Rizwan works as an Assistant Professor in the Department of English, Punjab University, Lahore, Pakistan. He completed his PhD in postcolonial literature from the University of Essex, UK in 2013. He has published poems in well-established poetry magazines in the UK, Wales, US, India, Canada, and New Zealand. He has also done a 5 weeks workshop on poetry with Derek Walcott at the University of Essex in 2010.


for you

They scrape and bill for answers
I peck evenings for small words
finches and robins temper tones

They don’t flutter against my desires
Or rise from foggy halos
like sentences blurring intentions

only stare my doubts with little eyes
over ponds of petaled flowers
carrying conviction under feathers

a stripped choir of town’s winter
land on raven craggy earth
sank in scrimped necks

a milky whiteness of nude bodies—
clamp beaks against an urgent silence
of blue, red, and magenta quills

These birds I see cloister you
huddle like expressions
muted by long flights

They drop our histories
tied to footnotes, on vague wings.



Voters comments included:-

[It] awakens the romantic and philosophic eye of any literalist who has so far been looking at birds as only biological beings. It’s a ‘love at first sight’ experience reading this poem.

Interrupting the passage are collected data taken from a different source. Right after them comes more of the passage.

-- ==== Sys2Proof/Machine/Drawing.lean ====
section
/-! DEFINITION. The drawing and clearing commands (rules R77 to R83): a framebuffer mutation in the acceptance step, then
the full flush (R76). None can fail (R85). -/

namespace Sys2Proof.Machine

/-- `clear nth` (R77). -/
def execClear (nth : Byte) (s : State) : Host.Outcome State Fault Refusal :=
  if nth = 0 then .next s.fbClearAll.startFlush
  else .next (s.fbMapRows (fun _ _ => 0x00) (chipIndex s.cfg.n nth)).startFlush

/-- `turnOn col, row, nth` (R78): the row byte is overwritten. -/
def execTurnOn (col row nth : Byte) (s : State) : Host.Outcome State Fault Refusal :=
  .next (s.fbWrite (clamp07 row) (chipIndex s.cfg.n nth) (colBit (clamp07 col))).startFlush

/-- `onColumn col, nth` (R79): OR into all eight rows. -/
def execOnColumn (col nth : Byte) (s : State) : Host.Outcome State Fault Refusal :=
  .next (s.fbMapRows (fun _ b => b ||| colBit (clamp07 col)) (chipIndex s.cfg.n nth)).startFlush

/-- `onRow row, nth` (R80). -/
def execOnRow (row nth : Byte) (s : State) : Host.Outcome State Fault Refusal :=
  .next (s.fbWrite (clamp07 row) (chipIndex s.cfg.n nth) 0xFF).startFlush

/-- `customColumn byte, col, nth, shift` (R81): bit `i` of the shifted byte selects row `i`; OR, no clearing. -/
def execCustomColumn (data col nth shift : Byte) (s : State) : Host.Outcome State Fault Refusal :=
  .next (s.fbMapRows
    (fun i b => if (adjustShift data shift).getLsbD i then b ||| colBit (clamp07 col) else b)
    (chipIndex s.cfg.n nth)).startFlush

/-- `customRow byte, row, nth, shift` (R82): overwrite. -/
def execCustomRow (data row nth shift : Byte) (s : State) : Host.Outcome State Fault Refusal :=
  .next (s.fbWrite (clamp07 row) (chipIndex s.cfg.n nth) (adjustShift data shift)).startFlush

/-- `symbol b0..b7, nth` (R83): the eight row bytes verbatim. -/
def execSymbol (b0 b1 b2 b3 b4 b5 b6 b7 nth : Byte) (s : State) : Host.Outcome State Fault Refusal :=
  .next (s.fbMapRows (fun i _ => [b0, b1, b2, b3, b4, b5, b6, b7].getD i 0x00)
    (chipIndex s.cfg.n nth)).startFlush

end Sys2Proof.Machine
end

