-- ==== Sys2Proof/Laws/State.lean ====
section
/-! SUPPORT. One lemma per field per update of State, so that no proof unfolds a record update. -/

namespace Sys2Proof.Machine

@[simp] theorem State.fbWrite_fb (s : State) (r k : Nat) (v : Byte) : (s.fbWrite r k v).fb = s.fb.write (fbAddr r k) v := rfl
@[simp] theorem State.fbWrite_cs (s : State) (r k : Nat) (v : Byte) : (s.fbWrite r k v).cs = s.cs := rfl
@[simp] theorem State.fbWrite_clk (s : State) (r k : Nat) (v : Byte) : (s.fbWrite r k v).clk = s.clk := rfl
@[simp] theorem State.fbWrite_din (s : State) (r k : Nat) (v : Byte) : (s.fbWrite r k v).din = s.din := rfl
@[simp] theorem State.fbWrite_phase (s : State) (r k : Nat) (v : Byte) : (s.fbWrite r k v).phase = s.phase := rfl
@[simp] theorem State.fbWrite_cmd (s : State) (r k : Nat) (v : Byte) : (s.fbWrite r k v).cmd = s.cmd := rfl
@[simp] theorem State.fbWrite_ev (s : State) (r k : Nat) (v : Byte) : (s.fbWrite r k v).ev = s.ev := rfl
@[simp] theorem State.fbWrite_pc (s : State) (r k : Nat) (v : Byte) : (s.fbWrite r k v).pc = s.pc := rfl
@[simp] theorem State.fbWrite_ill (s : State) (r k : Nat) (v : Byte) : (s.fbWrite r k v).ill = s.ill := rfl
@[simp] theorem State.fbWrite_illCause (s : State) (r k : Nat) (v : Byte) : (s.fbWrite r k v).illCause = s.illCause := rfl
@[simp] theorem State.fbWrite_illWord (s : State) (r k : Nat) (v : Byte) : (s.fbWrite r k v).illWord = s.illWord := rfl
@[simp] theorem State.fbWrite_cfg (s : State) (r k : Nat) (v : Byte) : (s.fbWrite r k v).cfg = s.cfg := rfl
@[simp] theorem State.fbWrite_chain (s : State) (r k : Nat) (v : Byte) : (s.fbWrite r k v).chain = s.chain := rfl
@[simp] theorem State.fbWrite_host (s : State) (r k : Nat) (v : Byte) : (s.fbWrite r k v).host = s.host := rfl
@[simp] theorem State.fbWrite_free (s : State) (r k : Nat) (v : Byte) : (s.fbWrite r k v).free = s.free := rfl

@[simp] theorem State.fbMapRows_fb (s : State) (f : Nat → Byte → Byte) (k : Nat) : (s.fbMapRows f k).fb = writeRows f k 8 s.fb := rfl
@[simp] theorem State.fbMapRows_cs (s : State) (f : Nat → Byte → Byte) (k : Nat) : (s.fbMapRows f k).cs = s.cs := rfl
@[simp] theorem State.fbMapRows_clk (s : State) (f : Nat → Byte → Byte) (k : Nat) : (s.fbMapRows f k).clk = s.clk := rfl
@[simp] theorem State.fbMapRows_din (s : State) (f : Nat → Byte → Byte) (k : Nat) : (s.fbMapRows f k).din = s.din := rfl
@[simp] theorem State.fbMapRows_phase (s : State) (f : Nat → Byte → Byte) (k : Nat) : (s.fbMapRows f k).phase = s.phase := rfl
@[simp] theorem State.fbMapRows_cmd (s : State) (f : Nat → Byte → Byte) (k : Nat) : (s.fbMapRows f k).cmd = s.cmd := rfl
@[simp] theorem State.fbMapRows_ev (s : State) (f : Nat → Byte → Byte) (k : Nat) : (s.fbMapRows f k).ev = s.ev := rfl
@[simp] theorem State.fbMapRows_pc (s : State) (f : Nat → Byte → Byte) (k : Nat) : (s.fbMapRows f k).pc = s.pc := rfl
@[simp] theorem State.fbMapRows_ill (s : State) (f : Nat → Byte → Byte) (k : Nat) : (s.fbMapRows f k).ill = s.ill := rfl
@[simp] theorem State.fbMapRows_illCause (s : State) (f : Nat → Byte → Byte) (k : Nat) : (s.fbMapRows f k).illCause = s.illCause := rfl
@[simp] theorem State.fbMapRows_illWord (s : State) (f : Nat → Byte → Byte) (k : Nat) : (s.fbMapRows f k).illWord = s.illWord := rfl
@[simp] theorem State.fbMapRows_cfg (s : State) (f : Nat → Byte → Byte) (k : Nat) : (s.fbMapRows f k).cfg = s.cfg := rfl
@[simp] theorem State.fbMapRows_chain (s : State) (f : Nat → Byte → Byte) (k : Nat) : (s.fbMapRows f k).chain = s.chain := rfl
@[simp] theorem State.fbMapRows_host (s : State) (f : Nat → Byte → Byte) (k : Nat) : (s.fbMapRows f k).host = s.host := rfl
@[simp] theorem State.fbMapRows_free (s : State) (f : Nat → Byte → Byte) (k : Nat) : (s.fbMapRows f k).free = s.free := rfl
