/-- Every pair has 16 rising edges of CLK, whatever the frames. -/
theorem count_clk_frames (fs : List (List WirePair)) :
    (fs.flatMap frame).count (.clk true) = 16 * fs.flatten.length := by
  induction fs with
  | nil => rfl
  | cons f fs ih =>
    have hframe : (frame f).count (.clk true) = 16 * f.length := by
      rw [frame_eq_bits, List.count_cons_of_ne (by decide), List.count_cons_of_ne (by decide), List.count_append,
        count_clk_bits, length_bitsOf]
      rfl
    rw [List.flatMap_cons, List.count_append, hframe, ih, List.flatten_cons, List.length_append]
    omega

/-- A wire program has 48 events for each pair and 3 for each frame. -/
theorem length_frames (c : Cadence) (k : ProgKind) (gs : List (List WirePair)) :
    (frames c k gs).length = 48 * gs.flatten.length + 3 * (framing c k gs).length := by
  rw [frames, length_flatMap_frame, flatten_framing]

theorem length_framing_pair (k : ProgKind) (gs : List (List WirePair)) :
    (framing .pair k gs).length = gs.flatten.length := by
  rw [framing_pair, List.length_map]

theorem length_flushGroups (n : Nat) (fb : Memory) : (flushGroups n fb).length = 8 := by simp [flushGroups]

/-- Settles O30: a flush has 8N pairs (`length_flatten_flushGroups`) in 8, 8N or one frame. -/
theorem flushEventCounts : Obligations.FlushEventCounts := by
  intro cfg fb
  have hpairs := length_flatten_flushGroups cfg.n fb
  refine ⟨length_frame, fun hc => ?group, fun hc => ?pair, fun hc => ?flush, ?edges⟩
  case group =>
    rw [writeDisplay, length_frames, hpairs, hc, framing, length_flushGroups]
    omega
  case pair =>
    rw [writeDisplay, length_frames, hpairs, hc, length_framing_pair, hpairs]
    omega
  case flush =>
    rw [writeDisplay, length_frames, hpairs, hc, framing, List.length_singleton]
    omega
  case edges =>
    rw [writeDisplay, frames, count_clk_frames, flatten_framing, hpairs]
    omega

/-- `test` is two broadcasts and two pauses. -/
theorem length_testEvents (cfg : Config) : (testEvents cfg).length =
    96 * cfg.n + 2 + 3 * (framing cfg.cadence .other [bcast cfg.n regDisplayTest 0x01]).length +
      3 * (framing cfg.cadence .other [bcast cfg.n regDisplayTest 0x00]).length := by
  simp only [testEvents, List.length_append, length_frames, List.flatten_singleton, length_bcast, List.length_singleton]
  omega

/-- The groups of the initialisation: four broadcasts, and a fifth with a configured intensity. -/
theorem length_initGroups (cfg : Config) :
    (initGroups cfg).length = (if cfg.initIntensity = none then 4 else 5) ∧
    (initGroups cfg).flatten.length = (if cfg.initIntensity = none then 4 * cfg.n else 5 * cfg.n) := by
  rw [initGroups]
  cases cfg.initIntensity with
  | none | some =>
    simp [length_bcast]
    omega

theorem length_resetSeq (cfg : Config) : (resetSeq cfg).length =
    48 * (initGroups cfg).flatten.length + 3 * (framing cfg.cadence .other (initGroups cfg)).length +
      (writeDisplay cfg []).length := by
  rw [resetSeq, initEvents, List.length_append, length_frames]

Imagery is from day to day examples, easy to understand yet impregnate with deeper contexts.

Fascinating fabrication of words

Because the words are so powerful they strike with intensity and the imagery is also very provocative!

Good control of the language and line length. Surprising imagery.

Fascinating and marvellous piece of writing

Language and style impressed me

The marvelous use of language to communicate the subject

Loved the theme, the message. Wonderful

The poem resounds [with] an intimacy with nature, creatural…


*It was such a close thing (one vote!), however, that special mention must go to Andrew Turner and his fine poem ‘The wolves were not invited’; its fairytale quality and unnerving ending appealed to many.